Records excerpted from a collection:

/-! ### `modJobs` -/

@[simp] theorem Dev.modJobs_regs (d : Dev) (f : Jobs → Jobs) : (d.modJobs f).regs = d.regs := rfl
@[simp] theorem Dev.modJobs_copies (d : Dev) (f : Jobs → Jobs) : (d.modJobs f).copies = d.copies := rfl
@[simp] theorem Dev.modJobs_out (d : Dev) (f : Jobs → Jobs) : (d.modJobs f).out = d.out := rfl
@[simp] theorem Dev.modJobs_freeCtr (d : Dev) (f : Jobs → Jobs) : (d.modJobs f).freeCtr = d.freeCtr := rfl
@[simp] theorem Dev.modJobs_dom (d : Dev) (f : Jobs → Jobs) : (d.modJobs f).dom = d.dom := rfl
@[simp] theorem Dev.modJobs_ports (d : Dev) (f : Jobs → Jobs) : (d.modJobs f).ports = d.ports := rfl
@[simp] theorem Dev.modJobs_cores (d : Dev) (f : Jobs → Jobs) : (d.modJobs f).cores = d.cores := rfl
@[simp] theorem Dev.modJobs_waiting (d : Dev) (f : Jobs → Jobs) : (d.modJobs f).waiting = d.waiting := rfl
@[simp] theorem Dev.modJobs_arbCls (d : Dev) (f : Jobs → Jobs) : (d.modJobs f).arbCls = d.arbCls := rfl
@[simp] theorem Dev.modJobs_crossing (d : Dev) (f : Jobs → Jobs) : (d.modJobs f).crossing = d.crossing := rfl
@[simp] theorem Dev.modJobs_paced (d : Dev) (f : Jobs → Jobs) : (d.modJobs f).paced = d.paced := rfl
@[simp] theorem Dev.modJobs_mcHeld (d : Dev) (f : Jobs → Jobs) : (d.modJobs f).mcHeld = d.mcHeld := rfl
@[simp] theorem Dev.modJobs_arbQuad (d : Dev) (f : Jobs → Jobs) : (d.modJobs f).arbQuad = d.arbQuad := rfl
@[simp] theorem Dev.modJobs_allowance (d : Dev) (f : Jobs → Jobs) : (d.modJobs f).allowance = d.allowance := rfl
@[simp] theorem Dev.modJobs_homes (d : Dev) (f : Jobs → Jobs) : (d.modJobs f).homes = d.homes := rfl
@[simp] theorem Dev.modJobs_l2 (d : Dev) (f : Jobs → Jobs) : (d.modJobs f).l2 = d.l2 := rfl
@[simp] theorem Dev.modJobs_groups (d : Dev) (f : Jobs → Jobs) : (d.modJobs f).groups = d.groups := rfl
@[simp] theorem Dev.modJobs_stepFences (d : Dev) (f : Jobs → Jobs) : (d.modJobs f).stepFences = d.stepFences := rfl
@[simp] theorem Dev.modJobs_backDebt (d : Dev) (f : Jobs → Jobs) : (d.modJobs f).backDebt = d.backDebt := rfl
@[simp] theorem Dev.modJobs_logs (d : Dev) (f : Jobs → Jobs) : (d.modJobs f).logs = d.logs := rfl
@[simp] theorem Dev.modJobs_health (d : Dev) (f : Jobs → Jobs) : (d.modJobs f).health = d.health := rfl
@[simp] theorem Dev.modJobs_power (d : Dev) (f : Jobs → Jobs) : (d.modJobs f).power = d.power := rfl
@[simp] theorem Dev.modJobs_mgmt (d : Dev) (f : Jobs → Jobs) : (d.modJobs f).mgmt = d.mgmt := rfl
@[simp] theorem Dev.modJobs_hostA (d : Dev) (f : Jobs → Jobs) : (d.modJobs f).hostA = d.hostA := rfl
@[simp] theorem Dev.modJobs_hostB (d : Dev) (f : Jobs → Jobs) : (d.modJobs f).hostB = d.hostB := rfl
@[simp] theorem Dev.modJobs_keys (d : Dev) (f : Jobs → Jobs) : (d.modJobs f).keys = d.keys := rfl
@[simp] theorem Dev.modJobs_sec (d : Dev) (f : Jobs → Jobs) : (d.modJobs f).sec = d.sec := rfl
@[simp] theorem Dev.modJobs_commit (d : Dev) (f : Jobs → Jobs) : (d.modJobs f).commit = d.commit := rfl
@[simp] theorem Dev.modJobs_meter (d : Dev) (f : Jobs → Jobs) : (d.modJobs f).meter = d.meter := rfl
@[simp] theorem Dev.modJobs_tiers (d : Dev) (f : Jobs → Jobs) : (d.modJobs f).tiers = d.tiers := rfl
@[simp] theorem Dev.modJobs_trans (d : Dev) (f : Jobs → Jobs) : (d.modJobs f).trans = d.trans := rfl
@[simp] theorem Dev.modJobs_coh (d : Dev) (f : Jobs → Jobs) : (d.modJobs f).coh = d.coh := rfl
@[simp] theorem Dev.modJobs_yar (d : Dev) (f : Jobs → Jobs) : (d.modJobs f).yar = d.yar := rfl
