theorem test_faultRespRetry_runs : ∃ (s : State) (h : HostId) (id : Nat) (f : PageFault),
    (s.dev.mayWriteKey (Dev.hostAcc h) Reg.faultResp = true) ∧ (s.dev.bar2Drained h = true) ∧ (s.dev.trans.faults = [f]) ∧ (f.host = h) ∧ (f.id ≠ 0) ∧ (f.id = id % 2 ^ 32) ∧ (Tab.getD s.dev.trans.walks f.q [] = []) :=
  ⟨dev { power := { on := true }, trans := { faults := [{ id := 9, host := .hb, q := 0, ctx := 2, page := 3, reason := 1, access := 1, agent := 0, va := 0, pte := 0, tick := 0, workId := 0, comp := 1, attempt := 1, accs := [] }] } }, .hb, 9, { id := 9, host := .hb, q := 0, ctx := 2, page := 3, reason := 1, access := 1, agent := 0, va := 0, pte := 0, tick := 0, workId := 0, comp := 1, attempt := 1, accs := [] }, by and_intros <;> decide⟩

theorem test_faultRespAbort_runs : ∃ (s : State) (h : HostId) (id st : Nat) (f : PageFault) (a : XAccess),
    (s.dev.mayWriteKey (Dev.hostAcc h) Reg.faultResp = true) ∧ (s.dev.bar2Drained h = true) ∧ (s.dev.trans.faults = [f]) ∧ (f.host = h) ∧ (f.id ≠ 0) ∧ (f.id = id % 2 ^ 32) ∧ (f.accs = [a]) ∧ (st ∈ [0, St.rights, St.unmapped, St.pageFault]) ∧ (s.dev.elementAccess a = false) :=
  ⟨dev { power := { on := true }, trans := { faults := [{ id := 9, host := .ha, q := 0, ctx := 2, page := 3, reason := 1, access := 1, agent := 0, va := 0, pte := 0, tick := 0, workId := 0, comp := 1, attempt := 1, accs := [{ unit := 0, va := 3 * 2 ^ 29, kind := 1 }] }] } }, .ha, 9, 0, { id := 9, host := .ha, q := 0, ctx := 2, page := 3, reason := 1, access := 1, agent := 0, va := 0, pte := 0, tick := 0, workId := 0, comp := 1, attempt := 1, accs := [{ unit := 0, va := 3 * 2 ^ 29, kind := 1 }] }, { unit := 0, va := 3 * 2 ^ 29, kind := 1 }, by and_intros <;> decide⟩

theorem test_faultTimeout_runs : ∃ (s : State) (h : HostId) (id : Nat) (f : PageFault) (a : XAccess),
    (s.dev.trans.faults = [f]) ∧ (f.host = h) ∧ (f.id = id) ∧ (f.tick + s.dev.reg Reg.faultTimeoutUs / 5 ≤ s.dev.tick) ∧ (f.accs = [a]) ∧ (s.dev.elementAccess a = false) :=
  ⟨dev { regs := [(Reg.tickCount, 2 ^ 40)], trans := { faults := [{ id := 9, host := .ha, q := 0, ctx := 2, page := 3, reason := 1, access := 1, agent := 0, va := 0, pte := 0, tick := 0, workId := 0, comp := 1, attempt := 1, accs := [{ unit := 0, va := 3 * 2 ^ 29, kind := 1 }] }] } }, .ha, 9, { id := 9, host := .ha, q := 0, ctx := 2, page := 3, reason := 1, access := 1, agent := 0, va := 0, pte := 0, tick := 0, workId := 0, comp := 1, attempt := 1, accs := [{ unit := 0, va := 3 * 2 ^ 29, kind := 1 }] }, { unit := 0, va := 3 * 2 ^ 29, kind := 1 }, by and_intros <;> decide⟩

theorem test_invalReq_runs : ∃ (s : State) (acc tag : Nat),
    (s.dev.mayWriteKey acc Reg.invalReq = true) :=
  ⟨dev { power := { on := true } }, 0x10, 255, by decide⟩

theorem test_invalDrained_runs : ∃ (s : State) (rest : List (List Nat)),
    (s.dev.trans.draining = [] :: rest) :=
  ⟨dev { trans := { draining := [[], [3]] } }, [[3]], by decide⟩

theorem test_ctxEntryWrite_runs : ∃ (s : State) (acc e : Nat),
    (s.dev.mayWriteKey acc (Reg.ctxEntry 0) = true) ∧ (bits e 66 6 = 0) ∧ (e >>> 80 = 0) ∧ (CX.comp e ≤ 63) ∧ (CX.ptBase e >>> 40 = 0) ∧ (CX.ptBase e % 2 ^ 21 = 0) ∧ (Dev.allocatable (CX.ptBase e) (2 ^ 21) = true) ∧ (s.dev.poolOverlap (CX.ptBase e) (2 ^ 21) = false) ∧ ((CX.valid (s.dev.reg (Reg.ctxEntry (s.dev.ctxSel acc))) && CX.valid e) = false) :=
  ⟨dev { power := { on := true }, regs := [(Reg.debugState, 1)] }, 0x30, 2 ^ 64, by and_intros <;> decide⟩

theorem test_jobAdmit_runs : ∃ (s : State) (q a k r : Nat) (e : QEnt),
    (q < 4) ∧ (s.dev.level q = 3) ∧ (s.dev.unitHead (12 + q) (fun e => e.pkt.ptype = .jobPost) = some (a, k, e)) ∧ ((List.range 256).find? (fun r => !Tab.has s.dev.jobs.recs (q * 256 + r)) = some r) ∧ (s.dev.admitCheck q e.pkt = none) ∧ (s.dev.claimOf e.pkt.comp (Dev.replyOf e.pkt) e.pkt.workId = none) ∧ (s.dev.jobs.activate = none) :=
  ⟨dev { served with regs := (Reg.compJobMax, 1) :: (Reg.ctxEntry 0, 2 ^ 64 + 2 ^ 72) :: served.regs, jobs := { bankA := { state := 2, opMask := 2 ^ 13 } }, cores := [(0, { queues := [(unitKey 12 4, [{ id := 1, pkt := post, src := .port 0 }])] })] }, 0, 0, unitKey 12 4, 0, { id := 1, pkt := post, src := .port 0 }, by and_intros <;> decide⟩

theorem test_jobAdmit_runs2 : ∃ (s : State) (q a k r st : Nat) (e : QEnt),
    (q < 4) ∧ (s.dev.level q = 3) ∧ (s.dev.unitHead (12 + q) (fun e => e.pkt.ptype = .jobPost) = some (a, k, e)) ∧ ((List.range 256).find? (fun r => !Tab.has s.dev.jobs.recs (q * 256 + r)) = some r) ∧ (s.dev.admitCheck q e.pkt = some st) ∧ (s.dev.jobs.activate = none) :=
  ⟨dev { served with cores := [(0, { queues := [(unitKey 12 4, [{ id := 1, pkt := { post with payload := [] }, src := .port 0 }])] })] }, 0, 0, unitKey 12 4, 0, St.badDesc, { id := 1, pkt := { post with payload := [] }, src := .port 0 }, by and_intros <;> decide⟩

* _Activity_
Once the line with "d.meter := rfl" is found in the records above, print exactly that line and every line after it through the line with "32) ∧ (f.accs".

* _Written answer_
@[simp] theorem Dev.modJobs_meter (d : Dev) (f : Jobs → Jobs) : (d.modJobs f).meter = d.meter := rfl
@[simp] theorem Dev.modJobs_tiers (d : Dev) (f : Jobs → Jobs) : (d.modJobs f).tiers = d.tiers := rfl
@[simp] theorem Dev.modJobs_trans (d : Dev) (f : Jobs → Jobs) : (d.modJobs f).trans = d.trans := rfl
@[simp] theorem Dev.modJobs_coh (d : Dev) (f : Jobs → Jobs) : (d.modJobs f).coh = d.coh := rfl
@[simp] theorem Dev.modJobs_yar (d : Dev) (f : Jobs → Jobs) : (d.modJobs f).yar = d.yar := rfl
theorem test_faultRespRetry_runs : ∃ (s : State) (h : HostId) (id : Nat) (f : PageFault),
    (s.dev.mayWriteKey (Dev.hostAcc h) Reg.faultResp = true) ∧ (s.dev.bar2Drained h = true) ∧ (s.dev.trans.faults = [f]) ∧ (f.host = h) ∧ (f.id ≠ 0) ∧ (f.id = id % 2 ^ 32) ∧ (Tab.getD s.dev.trans.walks f.q [] = []) :=
  ⟨dev { power := { on := true }, trans := { faults := [{ id := 9, host := .hb, q := 0, ctx := 2, page := 3, reason := 1, access := 1, agent := 0, va := 0, pte := 0, tick := 0, workId := 0, comp := 1, attempt := 1, accs := [] }] } }, .hb, 9, { id := 9, host := .hb, q := 0, ctx := 2, page := 3, reason := 1, access := 1, agent := 0, va := 0, pte := 0, tick := 0, workId := 0, comp := 1, attempt := 1, accs := [] }, by and_intros <;> decide⟩

theorem test_faultRespAbort_runs : ∃ (s : State) (h : HostId) (id st : Nat) (f : PageFault) (a : XAccess),
    (s.dev.mayWriteKey (Dev.hostAcc h) Reg.faultResp = true) ∧ (s.dev.bar2Drained h = true) ∧ (s.dev.trans.faults = [f]) ∧ (f.host = h) ∧ (f.id ≠ 0) ∧ (f.id = id % 2 ^ 32) ∧ (f.accs = [a]) ∧ (st ∈ [0, St.rights, St.unmapped, St.pageFault]) ∧ (s.dev.elementAccess a = false) :=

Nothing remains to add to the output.